Amen. Pretty straightforward and, probably, too easy to understand and too hard to do.

I think a lot of this is related to our culture's celebration of birthdays. We all like our birthdays celebrated, so Jesus must really like it....

(Not exactly a proper use of lesser to the greater).

One observation I made years ago is that I can only see two birthday celebrations in Scripture. Pharaoh's in Genesis 40 (the baker lost his head) and Herod's in Mat 14/Mark 6 (John the Baptist lost his head).

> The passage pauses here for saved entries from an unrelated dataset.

-- ==== Sys2Proof/Tests/Slice0.lean ====
section
/-! SUPPORT. The model's own tests. Expected results come from spec/95_test_vectors.md (the vector's name stands in the comment) or
are worked out from the encoding columns of 30_encoding.md; and for every statement with hypotheses a witness that meets them. -/

namespace Sys2Proof.Tests

open Sys2Proof.Machine

/-! ### Small states -/

/-- The reference configuration with a named anchor. -/
abbrev refConfig : Config := Config.reference .lowField 0

/-- The reset state of the reference configuration. -/
abbrev base : State := State.resetWith refConfig

/-- A buffer that holds the listed entries from index `i` up. -/
def entriesFrom : Nat → List Nat → Memory
  | _, [] => []
  | i, v :: vs => (i, v) :: entriesFrom (i + 1) vs

/-- A capture of the listed entries. -/
def capture (st : ReceiverState) (entries : List Nat) : State :=
  { base with st := st, rawlen := BitVec.ofNat 8 entries.length, buf := entriesFrom 0 entries }

/-- A sampler state as the TICK vectors give it. -/
def sampler (st : ReceiverState) (cnt : Nat) (rawlen : BitVec 8) : State :=
  { base with st := st, cnt := cnt, rawlen := rawlen }

/-- The entries of the bits of a frame (95_test_vectors.md section 4), `n` of them, the first most significant. -/
def bitEntries (v : BitVec 32) : Nat → List Nat
  | 0 => []
  | n + 1 => 11 :: (if v.getLsbD n then 34 else 11) :: bitEntries v n

/-- "frame(v)" of 95_test_vectors.md section 4, with n bits. -/
def frame (n : Nat) (v : BitVec 32) : List Nat := [121, 180, 90] ++ bitEntries v n ++ [11]

/-- A configuration whose full frame is short: two bits, a buffer of 8 entries, a minimum gap of 3 ticks. -/
abbrev tinyConfig : Config := { refConfig with necBits := 2, rawBuf := 8, gapTicks := 3, cntW := 8 }

/-- The outcome is a next state, and the test holds of it. -/
def answers (o : Host.Outcome State Fault Refusal) (test : State → Bool) : Bool :=
  match o with
  | .next t => test t
  | .fault _ => false
  | .refused _ => false

/-! ### Well-formedness: the one check there is -/

theorem test_wellFormed_refuses_a_word_without_reserved_bits :
    (Instr.reservedBits 0x0000000000000001#64).wellFormed = false ∧
    (Instr.reservedBits 0x20DF10EF00004D04#64).wellFormed = false ∧
    (Instr.reservedBits 0x000023280088000D#64).wellFormed = false ∧
    (Instr.reservedBits 0xFFFFFFFFFFFFFFFE#64).wellFormed = false := by decide

theorem test_wellFormed_accepts_each_reserved_field :
    (Instr.reservedBits 0x0000000000000009#64).wellFormed = true ∧
    (Instr.reservedBits 0xFFFFFFFFFFFFFFFA#64).wellFormed = true ∧
    (Instr.reservedBits 0x8000000000000003#64).wellFormed = true ∧
    (Instr.reservedBits 0x0000000080004D04#64).wellFormed = true ∧
    (Instr.reservedBits 0x000023280088001D#64).wellFormed = true ∧
    (Instr.reservedBits 0x000123280088000D#64).wellFormed = true := by decide

/-! ### Decoding: one word for every constructor, written out from the encoding column of 30_encoding.md R92 -/

theorem test_decode_tick : decodeTableWord 8 0b10 = some (.tick false) ∧ decodeTableWord 8 0b11 = some (.tick true) ∧
    decodeTableWord 2 0b01 = none ∧ decodeTableWord 8 0b110 = none := by decide

theorem test_decode_startReceiving : decodeTableWord 64 0b001 = some .startReceiving := by decide

theorem test_decode_resetCapture : decodeTableWord 64 0b010 = some .resetCapture := by decide

theorem test_decode_tryDecode : decodeTableWord 64 0b011 = some .tryDecode := by decide

-- {value, 15'b0, khz, nbits, 3'b100} with value 0x12345678, khz 36 = 0b00100100 and nbits 16 = 0b010000: vector X-4
theorem test_decode_transmit :
    decodeTableWord 64 0b0001001000110100010101100111100000000000000000000100100010000100
      = some (.transmit 0x12345678#32 16#6 36#8) := by decide

-- {16'b0, us, ticks, 12'b0, kind, 3'b101} with us 9000, ticks 136 and kind 1: vector M-2
theorem test_decode_match :
    decodeTableWord 64 0b0000000000000000001000110010100000000000100010000000000000001101
      = some (.matchWindow true 136#16 9000#16) := by decide

theorem test_decode_reserved_ops : decodeTableWord 64 0b1000 = some (.reservedOp0 1#61) ∧
    decodeTableWord 64 0b0110 = some (.reservedOp6 0#61) ∧ decodeTableWord 64 0b0111 = some (.reservedOp7 0#61) := by decide

theorem test_decode_reserved_bits : decodeTableWord 64 0b1001 = some (.reservedBits 9#64) ∧
    decodeTableWord 64 0xFFFFFFFFFFFFFFFA = some (.reservedBits 0xFFFFFFFFFFFFFFFA#64) := by decide

/-! ### A placed word is run by the next step -/

theorem test_placed_tick_runs :
    answers (step (State.reset.withFetchWord 8 0b11)) (fun t => decide (t.cnt = 1 ∧ t.inputs = [])) = true := by decide

theorem test_placed_command_runs :
    answers (step (State.reset.withFetchWord 64 0b011)) (fun t => decide (t.respStatus = .notReady ∧ t.inputs = [])) = true := by
  decide

/-! ### One step each -/

-- T-3
theorem test_tick_starts_a_capture :
    exec (.tick false) (sampler .idle 99 0) =
      .next { base with st := .timingMark, rawlen := 1, buf := [(0, 100)] } := by rfl

-- T-14
theorem test_tick_trailing_gap :
    answers (exec (.tick true) (sampler .timingSpace 100 2))
      (fun t => decide (t.st = .stopped ∧ t.cnt = 101 ∧ t.rawlen = 2 ∧ t.buf = [])) = true := by decide

-- S-1
theorem test_startReceiving :
    answers (exec .startReceiving (sampler .stopped 500 68))
      (fun t => decide (t.st = .idle ∧ t.cnt = 500 ∧ t.rawlen = 0 ∧ respWord t = 0x00000001#32)) = true := by decide

-- S-4
theorem test_resetCapture :
    answers (exec .resetCapture (sampler .stopped 1 100))
      (fun t => decide (t.st = .idle ∧ t.cnt = 1 ∧ t.rawlen = 0 ∧ ovf t = false ∧ respWord t = 0x00000001#32)) = true := by decide

-- D-5
theorem test_tryDecode_repeat :
    answers (exec .tryDecode (capture .stopped [121, 180, 45, 11]))
      (fun t => decide (respWord t = 0x00000012#32 ∧ resultWord t = 0xFFFFFFFF#32)) = true := by decide

-- D-20
theorem test_tryDecode_frame :
    answers (exec .tryDecode (capture .stopped (frame 32 0x20DF10EF#32)))
      (fun t => decide (respWord t = 0x00002012#32 ∧ resultWord t = 0x20DF10EF#32)) = true := by decide

-- X-3, LOW_FIELD
theorem test_transmit :
    answers (exec (.transmit 5#32 3#6 40#8) base) (fun t => decide (t.trace =
      [.cfg 40#8, .mark 9000, .space 4500, .mark 560, .space 1690, .mark 560, .space 560, .mark 560, .space 1690,
       .mark 560, .space 0] ∧ t.outKhz = 40#8 ∧ t.outEn = false ∧ t.busy = false ∧ respWord t = 0x00000001#32)) = true := by decide

-- X-9
theorem test_transmit_illegal :
    answers (exec (.transmit 0#32 33#6 38#8) base)
      (fun t => decide (t.trace = [] ∧ t.outKhz = 0 ∧ respWord t = 0x00000005#32)) = true := by decide

-- M-25
theorem test_match_negative :
    answers (exec (.matchWindow false 0#16 0#16) base)
      (fun t => decide (respWord t = 0x00000001#32 ∧ resultWord t = 0xFFFFFFFF#32)) = true := by decide

-- M-43
theorem test_match_high_edge :
    answers (exec (.matchWindow true 1641#16 65535#16) base)
      (fun t => decide (respWord t = 0x00000009#32 ∧ resultWord t = 0x066903D8#32)) = true := by decide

Now I like birthdays as much as anyone, but the Scripture narratives don't offer much encouragement for celebrations.
 

Reformed Covenanter

Cancelled Commissioner
I can't say I totally understand this comment. Wouldn't a commitment to expository preaching preclude the celebration of holy days since ordinary providence would determine the text preached rather than the day or time of year

My point is that people who only get to listen to an endless running commentary on the Bible often only get to hear the words of God, without getting to hear the word of God (i.e. the systematic preaching of the whole counsel of God). For that reason, the idea of special seasons to focus on the incarnation, death, and resurrection of Christ may be seen as a relief from the monotony of an endless running commentary. As you note, catechetical preaching is not a "magic bullet" that will solve the problem of holy days, though I do think it would negate the above-mentioned excuse for them.